> Record set
-- ==== Sys2Proof/Machine/State.lean ====
section
/-! DEFINITION. The state of the block as plain data: every record, queue, counter, mark and input level that the spec
names, the queue of waiting commands, and the state right after reset. Where the spec gives one thing two names, it is
stored once and the other is a function of it (log entry 12). -/

namespace Sys2Proof.Machine

/-- Nothing in the spec stops the block, so there is no reason to stop with: requests are refused by a status in their
response (R190), and an event that the part is not waiting for leaves it as it is (R80). -/
inductive Fault where
deriving DecidableEq, Repr

/-- Why the model has no answer for a command. -/
inductive Refusal where
  /-- Raised by `exec` for a command that has no meaning yet. Safe: the model stops where the part goes on. No arm raises
  it. -/
  | notModelled (mnemonic : String)
deriving DecidableEq, Repr

/-! ### Small containers -/

/-- A thing for each of the two channels, or for each of the two banks. -/
structure Pair (α : Type) where
  a : α
  b : α
deriving DecidableEq, Repr

/-- The thing for the letter. -/
def Pair.get {α : Type} (p : Pair α) : Letter → α
  | .A => p.a
  | .B => p.b

/-- The pair with the thing for the letter replaced. -/
def Pair.set {α : Type} (p : Pair α) (l : Letter) (x : α) : Pair α :=
  match l with
  | .A => { p with a := x }
  | .B => { p with b := x }

/-- The pair with `f` applied to both things. -/
def Pair.map {α β : Type} (f : α → β) (p : Pair α) : Pair β := { a := f p.a, b := f p.b }

/-- Four numbered things: class queues, class settings, trace buffers. -/
structure Quad (α : Type) where
  x0 : α
  x1 : α
  x2 : α
  x3 : α
deriving DecidableEq, Repr

/-- The thing with this number. -/
def Quad.get {α : Type} (q : Quad α) (i : Fin 4) : α :=
  match i with
  | 0 => q.x0
  | 1 => q.x1
  | 2 => q.x2
  | 3 => q.x3

/-- The quad with the thing with this number replaced. -/
def Quad.set {α : Type} (q : Quad α) (i : Fin 4) (x : α) : Quad α :=
  match i with
  | 0 => { q with x0 := x }
  | 1 => { q with x1 := x }
  | 2 => { q with x2 := x }
  | 3 => { q with x3 := x }

/-- The quad with `f` applied to every thing. -/
def Quad.map {α β : Type} (f : α → β) (q : Quad α) : Quad β :=
  { x0 := f q.x0, x1 := f q.x1, x2 := f q.x2, x3 := f q.x3 }

/-- The four things in the order of their numbers. -/
def Quad.toList {α : Type} (q : Quad α) : List α := [q.x0, q.x1, q.x2, q.x3]

/-- Eight numbered things: the profile table. -/
structure Octet (α : Type) where
  x0 : α
  x1 : α
  x2 : α
  x3 : α
  x4 : α
  x5 : α
  x6 : α
  x7 : α
deriving DecidableEq, Repr

/-- The thing with this number. -/
def Octet.get {α : Type} (o : Octet α) (i : Fin 8) : α :=
  match i with
  | 0 => o.x0
  | 1 => o.x1
  | 2 => o.x2
  | 3 => o.x3
  | 4 => o.x4
  | 5 => o.x5
  | 6 => o.x6
  | 7 => o.x7

/-- The octet with the thing with this number replaced. -/
def Octet.set {α : Type} (o : Octet α) (i : Fin 8) (x : α) : Octet α :=
  match i with
  | 0 => { o with x0 := x }
  | 1 => { o with x1 := x }
  | 2 => { o with x2 := x }
  | 3 => { o with x3 := x }
  | 4 => { o with x4 := x }
  | 5 => { o with x5 := x }
  | 6 => { o with x6 := x }
  | 7 => { o with x7 := x }

/-! ### The link interface (chapter 10) -/

/-- Where the link stands in an exchange (R184). -/
inductive LinkState where
  | readyIdle | receiving | working | responseWaiting | sending
deriving DecidableEq, Repr

/-- A response frame: status, the two flags of the flags byte, body (R187, R198). -/
structure Response where
  status         : Status
  priorDiscarded : Bool
  attnPending    : Bool
  body           : List Byte
deriving DecidableEq, Repr

/-- The attention enables (R184, R192). -/
structure Enables where
  span      : Bool
  condition : Bool
  unit      : Bool
deriving DecidableEq, Repr

/-- The link interface (R184). `dataOut` is the model's own record of the data-out pin: the bytes clocked out in the last
select period (log entry 17). -/
structure Link where
  state         : LinkState
  requestBuffer : List Byte
  response      : Option Response
  discardNote   : Bool
  enables       : Enables
  dataOut       : List Byte
deriving DecidableEq, Repr

/-! ### Spans and landmarks (chapters 1 and 2) -/

/-- The states of a span that exists (R5). EMPTY is the absence of a record. -/
inductive SpanState where
  | draft | learning | active | held | retiring
deriving DecidableEq, Repr

/-- The outcomes a span records (R2). -/
inductive LastOutcome where
  | none_ | clean | findings | stale | noEnd | bankFault | liveOverload | cancelled
deriving DecidableEq, Repr

/-- The kinds of landmark (R28). -/
inductive LandmarkKind where
  | connector | splice | splitter | farEnd
deriving DecidableEq, Repr

/-- A landmark entry (R28). -/
structure Landmark where
  distance : Nat
  kind     : LandmarkKind
  loss     : Nat
  height   : Nat
deriving DecidableEq, Repr

/-- The analysis fields that SPAN_PUT clamps (R2). -/
structure ClampedFields where
  groupIndex     : Nat
  launchOffset   : Nat
  attenuation    : Nat
  lossThreshold  : Nat
  driftThreshold : Nat
  bendMargin     : Nat
  matchTolerance : Nat
  confirmCount   : Nat
  clearCount     : Nat
deriving DecidableEq, Repr
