/-- A finding dropped: the count saturates at 255, OVERFLOW and the change mark are set (R24, R151). -/
def SpanRecord.dropFinding (r : SpanRecord) : SpanRecord :=
  { r with dropped := satSucc 255 r.dropped, overflow := true, mark := true }

/-- The outcome fields written: the outcome, the current window number, the end distance where the ending carries one,
the change mark (R21). CLEAN and FINDINGS clear MISSED (R22). -/
def SpanRecord.withOutcome (o : LastOutcome) (window : Nat) (endDistance : Option Nat) (r : SpanRecord) : SpanRecord :=
  { r with
    lastOutcome := o
    lastWindow := window
    lastEnd := if endDistance.isSome then endDistance else r.lastEnd
    missed := if o = .clean ∨ o = .findings then false else r.missed
    mark := true }

/-- A span in LEARNING returned to its resume state, with its change mark (R17). -/
def SpanRecord.endLearn (r : SpanRecord) : SpanRecord :=
  if r.state = .learning then { r with state := r.resume, mark := true } else r

/-- The span's outcome fields written (R21). -/
def State.writeOutcome (s : State) (id : Nat) (o : LastOutcome) (endDistance : Option Nat) : State :=
  s.modifySpan id (SpanRecord.withOutcome o s.timeBase.windowNumber endDistance)

/-- The ending of a job with an outcome but without adoption: the outcome is written to the job's span, and a LEARN job's
span returns to its resume state (R17, R21). A VERIFY job writes no span. -/
def State.endWithOutcome (s : State) (w : Work) (o : LastOutcome) : State :=
  match w with
  | .verify _ _ => s
  | .test .learn id _ => (s.writeOutcome id o none).modifySpan id SpanRecord.endLearn
  | .test .demand id _ => s.writeOutcome id o none
  | .test (.scheduled _) id _ => s.writeOutcome id o none

/-! ### Conditions of a span -/

/-- An open condition of the span goes to RETIRED with its change mark set; its other fields stay (R152). -/
def Condition.retireFor (id : Nat) (c : Condition) : Condition :=
  if c.span = id ∧ c.state.isOpen = true then { c with state := .retired, mark := true } else c

/-- Every open condition of the span goes to RETIRED (R152). -/
def State.retireConditions (s : State) (id : Nat) : State :=
  { s with table := { s.table with conditions := s.table.conditions.map (Condition.retireFor id) } }

/-- The entry of a span that becomes EMPTY: a vacated report in the span's place (R20). -/
def Entry.vacate (id : Nat) : Entry → Entry
  | .span r => if r.id = id then .vacated id else .span r
  | .vacated i => .vacated i

/-- The span becomes EMPTY: its landmarks and its port are freed with its record, its open conditions are retired, and
its entry becomes a vacated report (R20). -/
def State.becomeEmpty (s : State) (id : Nat) : State :=
  let s1 := s.retireConditions id
  { s1 with directory := s1.directory.map (Entry.vacate id) }

/-! ### Trace buffers (R82, R83) -/

/-- The numbers of the free buffers, lowest first. -/
def State.freeBuffers (s : State) : List (Fin 4) := ([0, 1, 2, 3] : List (Fin 4)).filter (fun i => (s.buffers.get i).isNone)

/-- The buffer, freed if this job holds it. -/
def freeIfHeldBy (j : JobId) : Option Holding → Option Holding
  | none => none
  | some h => if h.holder = j then none else some h

/-- The buffer, freed if this job holds it for this wavelength. -/
def freeIfHeldAs (j : JobId) (role : Role) : Option Holding → Option Holding
  | none => none
  | some h => if h.holder = j ∧ h.role = role then none else some h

> Task directions
Copy out the entries exactly. Begin at the first line and end with the line that has "that the spec".

> Answer section
-- ==== Sys2Proof/Machine/State.lean ====
section
/-! DEFINITION. The state of the block as plain data: every record, queue, counter, mark and input level that the spec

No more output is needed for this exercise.